### Task instructions
In the listing below, the lines from the first through the one with "R300, R301). -/" are to be copied word for word.

### Data for analysis
########################################
-- ==== Sys2Proof/Machine/Cvu.lean ====
section
/-!
DEFINITION. The check-value unit of a lane (R297 to R303), and the writes that have no row of their own (R331).
-/

namespace Sys2Proof.Machine

/-- The width of a context's register, and its polynomial (R297, R300, R301). -/
def Cvu.width (u : Cvu) (k : CvContext) : Nat := if k.poly = 3 then u.uwid.toNat else if k.poly = 2 then 16 else 32
def Cvu.polynomial (u : Cvu) (k : CvContext) : Nat :=
  if k.poly = 0 then 0x1EDC6F41 else if k.poly = 1 then 0x04C11DB7 else if k.poly = 2 then 0x1021 else u.upoly.toNat % 2 ^ u.width k
/-- The selected context. -/
def Cvu.cur (u : Cvu) : CvContext := u.ctx[u.sel]
def Cvu.modCur (u : Cvu) (f : CvContext → CvContext) : Cvu := { u with ctx := u.ctx.set u.sel (f u.cur) }
/-- Octets folded into the selected context's running value. -/
def Cvu.fold (u : Cvu) (bs : Bytes) : Cvu :=
  u.modCur fun k => { k with val := BitVec.ofNat 32 (crcFold (u.width k) (u.polynomial k) k.refin (k.val.toNat % 2 ^ u.width k) bs) }
/-- LOAD: the initial value, without the bits above the width. -/
def Cvu.load (u : Cvu) : Cvu := u.modCur fun k => { k with val := BitVec.ofNat 32 (k.init.toNat % 2 ^ u.width k) }
/-- FOLD_IMP: the implicit block. -/
def Cvu.foldImp (u : Cvu) : Cvu := u.fold (toLe 4 u.imp0.toNat ++ toLe 4 u.imp1.toNat)
/-- DMA begins; a length of 0 or above 4,096 is refused. -/
def Cvu.startDma (u : Cvu) : Cvu := if u.dlen = 0 ∨ 4096 < u.dlen.toNat then { u with err := true } else { u with busy := true }
/-- CV_RESULT (R303): the running value after REFOUT and XOROUT, masked to the width. -/
def Cvu.result (u : Cvu) : DWord :=
  let k := u.cur
  let w := u.width k
  let v := k.val.toNat % 2 ^ w
  BitVec.ofNat 32 (((if k.refout then reflect w v else v) ^^^ k.xorout.toNat) % 2 ^ w)
/-- CV_STAT. -/
def Cvu.stat (u : Cvu) : DWord := BitVec.ofNat 32 (bit u.ecc 2 + bit u.err 1 + bit u.busy 0)
/-- A write while BUSY is set is refused (R298). -/
def Cvu.unlessBusy (u : Cvu) (f : Cvu → Cvu) : Cvu := if u.busy then { u with err := true } else f u
/-- A write of CV_CMD: LOAD, then FOLD_IMP, then DMA (R302). -/
def Cvu.command (u : Cvu) (v : DWord) : Cvu :=
  let u1 := if v.getLsbD 0 then u.load else u
  let u2 := if v.getLsbD 1 then u1.foldImp else u1
  if v.getLsbD 2 then u2.startDma else u2
/-- A write of a register by byte offset (R299 to R303). -/
def Cvu.write (u : Cvu) (off : Nat) (v : DWord) : Cvu :=
  u.unlessBusy fun u =>
    match off with
    | 0x00 => { u with sel := ⟨v.toNat % 4, by omega⟩ }
    | 0x04 => u.modCur fun k => { k with poly := v.setWidth 2, refin := v.getLsbD 6, refout := v.getLsbD 7 }
    | 0x08 => u.modCur fun k => { k with init := v }
    | 0x0C => u.modCur fun k => { k with xorout := v }
    | 0x10 => u.modCur fun k => { k with val := v }
    | 0x14 => { u with upoly := v }
    | 0x18 => if field v 0 6 < 8 ∨ 32 < field v 0 6 then { u with err := true } else { u with uwid := v.setWidth 6 }
    | 0x20 => u.fold [v.setWidth 8]
    | 0x24 => u.fold (toLe 4 v.toNat)
    | 0x28 => { u with imp0 := v }
    | 0x2C => { u with imp1 := v }
    | 0x30 => u.command v
    | 0x34 => { u with daddr := v.setWidth 20 }
    | 0x38 => { u with dlen := v.setWidth 13 }
    | 0x40 => { u with ecc := u.ecc && !v.getLsbD 2, err := u.err && !v.getLsbD 1 }
    | _ => u
/-- A lane's core acts on its unit while it runs. -/
def State.modCvu (s : State) (l : LaneId) (f : Cvu → Cvu) : State :=
  s.modLane l fun L => if L.st == .lost || L.st == .resting then L else { L with cvu := f L.cvu }

/-- REGISTER_WRITE (R331). -/
def execRegisterWrite (t : RegTarget) (s : State) : Host.Outcome State Fault Refusal :=
  .next (match t with
    | .window h addr v => s.oneWrite h addr.toNat v
    | .cvu l off v => s.modCvu l fun u => u.write off v)
/-- CV_LOAD (R302). -/
def execCvLoad (l : LaneId) (s : State) : Host.Outcome State Fault Refusal := .next (s.modCvu l fun u => u.unlessBusy Cvu.load)
/-- CV_FOLD_IMP (R302). -/
def execCvFoldImp (l : LaneId) (s : State) : Host.Outcome State Fault Refusal := .next (s.modCvu l fun u => u.unlessBusy Cvu.foldImp)
/-- CV_DMA (R302). -/
def execCvDma (l : LaneId) (s : State) : Host.Outcome State Fault Refusal := .next (s.modCvu l fun u => u.unlessBusy Cvu.startDma)
/-- CV_DATA8 (R302). -/
def execCvData8 (l : LaneId) (d : Byte) (s : State) : Host.Outcome State Fault Refusal :=
  .next (s.modCvu l fun u => u.unlessBusy fun u => u.fold [d])
/-- CV_DATA32 (R302). -/
def execCvData32 (l : LaneId) (d : DWord) (s : State) : Host.Outcome State Fault Refusal :=
  .next (s.modCvu l fun u => u.unlessBusy fun u => u.fold (toLe 4 d.toNat))
/-- The octets a DMA folds. An octet beyond the SRAM's end is a free value: the spec states none. -/
def dmaOctets (L : LaneState) (fresh : Nat) : Bytes :=
  (List.range L.cvu.dlen.toNat).map fun i =>
    let a := L.cvu.daddr.toNat + i
    if a < 2 ^ 20 then Memory.read L.sram a else (Config.freeValue (fresh + i)).setWidth 8
/-- CV_DMA_DONE (R298): the fold ends; after an uncorrectable error the running value is undefined, a free value. -/
def execCvDmaDone (l : LaneId) (eccAt : Option Nat) (s : State) : Host.Outcome State Fault Refusal :=
  .next (if s.lanes[l].cvu.busy then
      match eccAt with
      | none =>
        let bs := dmaOctets s.lanes[l] s.fresh
        (s.modLane l fun L => { L with cvu := { L.cvu.fold bs with busy := false } }).useFree s.lanes[l].cvu.dlen.toNat
      | some _ =>
        let (v, s1) := s.free
        s1.modLane l fun L => { L with cvu := { (L.cvu.modCur fun k => { k with val := v }) with busy := false, err := true, ecc := true } }
    else s)

end Sys2Proof.Machine
end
########################################
### Task answer
-- ==== Sys2Proof/Machine/Cvu.lean ====
section
/-!
DEFINITION. The check-value unit of a lane (R297 to R303), and the writes that have no row of their own (R331).
-/

namespace Sys2Proof.Machine

/-- The width of a context's register, and its polynomial (R297, R300, R301). -/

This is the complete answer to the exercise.